%%

-- ==== Sys2Proof/Syntax.lean ====
section
/-! DEFINITION. The commands of the block: one constructor per row of spec/opcode_table.json, in the table's order, with the operands that the row's rule gives it. -/

namespace Sys2Proof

%%

» **Your assignment**: All of the material must be given again, exactly as it appears above.

» **The completed task**:
-- ==== Sys2Proof/Syntax.lean ====
section
/-! DEFINITION. The commands of the block: one constructor per row of spec/opcode_table.json, in the table's order, with the operands that the row's rule gives it. -/

namespace Sys2Proof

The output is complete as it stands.